-- ==== Sys2Proof/Machine/Network.lean ====
section
/-! DEFINITION. The device network: the links between the dies and the fixed routes over them (01_architecture.md R23, R26, R458). -/

namespace Sys2Proof.Machine

/-- The dies that a link joins (R23, R458): dies 0 to 3 are the regions, 6 and 7 the IO dies A and B. -/
def linkDies : Nat → List Nat
  | 0 => [0, 1] | 1 => [2, 3] | 2 => [0, 2] | 3 => [1, 3] | 4 => [6, 0] | 5 => [6, 2] | 6 => [7, 1] | 7 => [7, 3] | _ => []

/-- The link ends at the die. -/
def linkEnds (die link : Nat) : Bool := (linkDies link).contains die

/-- The link between two dies, if they are neighbours. -/
def linkOf (a b : Nat) : Option Nat := (List.range 8).find? fun l => a ≠ b && linkEnds a l && linkEnds b l

/-- The lowest-numbered link that ends at a die (NOC page). -/
def lowestLink (die : Nat) : Nat := ((List.range 8).find? (linkEnds die)).getD 0

/-- The dies that a packet passes from one die to another, both ends included (R23). The table gives the routes from the IO dies, between
the regions and between the IO dies; a packet from a region to an IO die takes the reverse of the route from that IO die, which
the table does not list (DESIGN CHOICE, log 144). -/
def routeDies (src dst : Nat) : List Nat :=
  match src, dst with
  | 6, 1 => [6, 0, 1] | 6, 3 => [6, 2, 3] | 1, 6 => [1, 0, 6] | 3, 6 => [3, 2, 6]
  | 7, 0 => [7, 1, 0] | 7, 2 => [7, 3, 2] | 0, 7 => [0, 1, 7] | 2, 7 => [2, 3, 7]
  | 0, 3 => [0, 1, 3] | 3, 0 => [3, 2, 0] | 1, 2 => [1, 0, 2] | 2, 1 => [2, 3, 1]
  | 6, 7 => [6, 0, 1, 7] | 7, 6 => [7, 3, 2, 6]
  | a, b => if a = b then [a] else [a, b]

/-- The hops of a route: the die that each enters, and the link. -/
def routeHops (src dst : Nat) : List (Nat × Nat) :=
  let l := routeDies src dst
  (l.zip (l.drop 1)).filterMap fun p => (linkOf p.1 p.2).map fun k => (p.2, k)

/-- Flits over a link into a die fail their CRC n times and are sent again; the eighth failure of one is a device error (R26). -/
def Upd.flitFails (die link n : Nat) (inj : Bool) : Upd :=
  .all [.count (nocPage die + 0x60 + 8 * link) n,
    .when (n ≥ 8) (.deviceError (nocPage die) 1 (deviceRec 0x0401 die (detailN link)) inj)]

/-- A packet's route meets an armed injection of a NOC page: the die whose lowest-numbered link it enters by. -/
def Device.nocArmed (d : Device) (src dst : Nat) : Option Nat :=
  ((routeHops src dst).find? fun h => h.2 = lowestLink h.1 && d.isArmed (nocPage h.1) 1).map (·.1)

/-- No injection of a link between dies is armed. -/
def Device.routesClear (d : Device) : Bool := (List.range 8).all fun die => !d.isArmed (nocPage die) 1

/-- The die that holds the units of a page: its region, or its IO die; the device-wide pages are on IO die A (log 82). -/
def Page.die (p : Page) : Nat := if p.region < 4 || p.region = 7 then p.region else 6

/-- The die of a device physical address: the region whose controller holds it (R209). -/
def memDie (pa : Nat) : Nat := ctlOf pa / 4 % 4

/-- The IO die of a port: 0 to 8 on A, 9 to 17 on B. -/
def portDie (port : Nat) : Nat := if port < 9 then 6 else 7

/-- A packet crosses the device network (R23, R26): an injection on its route fails its flit 8 times, and it does not arrive. -/
def Upd.cross (src dst : Nat) (k : Upd) : Upd :=
  .read fun d => match d.nocArmed src dst with
    | some die => .all [.fire (nocPage die) 1, .flitFails die (lowestLink die) 8 true]
    | none => k

end Sys2Proof.Machine
end

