/-- The values of an operand row of n elements with its E8M0 scales (empty for other formats): an element under scale
0xFF is NaN (R43, R49). The scale itself is left to R59. -/
def decodeRow (f : Fmt) (l : List Byte) (n : Nat) (scales : List Byte) : List FVal :=
  let vals := (unpackElems f l n).map (decodeElem (if f = .mxint8 then .mxint8 else f.elem))
  if f.isMx then
    (vals.zip (List.range n)).map fun p => if fieldAt scales (p.2 / 32) 1 = 0xFF then .nan else p.1
  else vals

/-! ### The dot product (R47, R56 to R61) -/

/-- The classes of R47. -/
inductive FmtClass where
  | f16 | f8 | f4 | i8 | i4
deriving DecidableEq, Repr

def Fmt.cls : Fmt → Option FmtClass
  | .bf16 | .fp16 => some .f16
  | .e4m3 | .e5m2 | .mxE4m3 | .mxE5m2 => some .f8
  | .e2m1 | .mxfp4 => some .f4
  | .int8 | .mxint8 => some .i8
  | .int4 => some .i4
  | .fp32 => none

/-- The paths of R47. -/
inductive Path where
  | wide | narrow | integer
deriving DecidableEq, Repr

/-- The rate and path of a pairing; none when it is not permitted (R47, R48). -/
def pairing (a b : Fmt) : Option (Nat × Path) :=
  match a.cls, b.cls with
  | some .f16, some .f16 | some .f16, some .f8 | some .f16, some .f4
  | some .f8, some .f16 | some .f4, some .f16 => some (1, .wide)
  | some .f8, some .f8 | some .f8, some .f4 | some .f4, some .f8 => some (2, .narrow)
  | some .f4, some .f4 => some (4, .narrow)
  | some .i8, some .i8 | some .i8, some .i4 | some .i4, some .i8 => some (2, .integer)
  | some .i4, some .i4 => some (4, .integer)
  | _, _ => none

/-- The value of a group of special products: the first rule of R58 that applies; none when no rule does. -/
def specialGroup (ps : List (FVal × FVal)) : Option FVal :=
  let prods := ps.map fun p => p.1.mul p.2
  if prods.any FVal.isNan then some .nan
  else
    let pos := prods.contains (.inf false)
    let neg := prods.contains (.inf true)
    if pos && neg then some .nan
    else if pos then some (.inf false)
    else if neg then some (.inf true)
    else none

/-- The value of a group before its rounding: S and the exponent of its unit (R57 steps 1 to 4). -/
def groupSum (path : Path) (ps : List (FVal × FVal)) : Int × Int :=
  let prods := ps.filterMap fun p => match p.1.mul p.2 with
    | .fin m e => if m = 0 then none else some (m, e)
    | _ => none
  match prods with
  | [] => (0, 0)
  | p :: r =>
    let lead (q : Int × Int) : Int := leadExp q.1.natAbs q.2
    let top := r.foldl (fun a q => max a (lead q)) (lead p)
    let b := match path with
      | .wide => top - 47
      | .narrow => top - 63
      | .integer => r.foldl (fun a q => min a q.2) p.2
    (prods.foldl (fun s q => s + (if q.1 < 0 then -(shiftNat q.1.natAbs (q.2 - b) : Int) else shiftNat q.1.natAbs (q.2 - b))) 0, b)

/-- The FP32 value of a group with the scaling exponent sigma (R57 step 5, R58, R59). -/
def groupValue (path : Path) (sigma : Int) (ps : List (FVal × FVal)) : FVal :=
  match specialGroup ps with
  | some v => v
  | none =>
    let s := groupSum path ps
    (FVal.fin s.1 (s.2 + sigma)).round

/-- The groups of 32 of a range of K, accumulated from an initial value (R57, R60). sa and sw give the E8M0 scale of
each group, 127 for an operand without scales. -/
def accumulate (path : Path) (acc : FVal) (a w : List FVal) (sa sw : List Nat) : FVal :=
  ((pieces 32 (a.zip w)).zip (sa.zip sw)).foldl
    (fun acc g => fadd acc (groupValue path ((g.2.1 : Int) - 127 + ((g.2.2 : Int) - 127)) g.1)) acc

/-- One level of the pairwise combination (R61). -/
def pairUp : List FVal → List FVal
  | a :: b :: r => fadd a b :: pairUp r
  | l => l

/-- Levels until one value remains; n is at least the number of levels. -/
def pairwise (n : Nat) (l : List FVal) : FVal :=
  match n with
  | 0 => l.headD .zero
  | n + 1 => if l.length ≤ 1 then l.headD .zero else pairwise n (pairUp l)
|---|
▸ **Task goal**
Your output should consist solely of the lines from the beginning of the entries through the line containing "def linkDies : Nat → List Nat", reproduced exactly.

▸ **Response box**
-- ==== Sys2Proof/Machine/Network.lean ====
section
/-! DEFINITION. The device network: the links between the dies and the fixed routes over them (01_architecture.md R23, R26, R458). -/

namespace Sys2Proof.Machine

/-- The dies that a link joins (R23, R458): dies 0 to 3 are the regions, 6 and 7 the IO dies A and B. -/
def linkDies : Nat → List Nat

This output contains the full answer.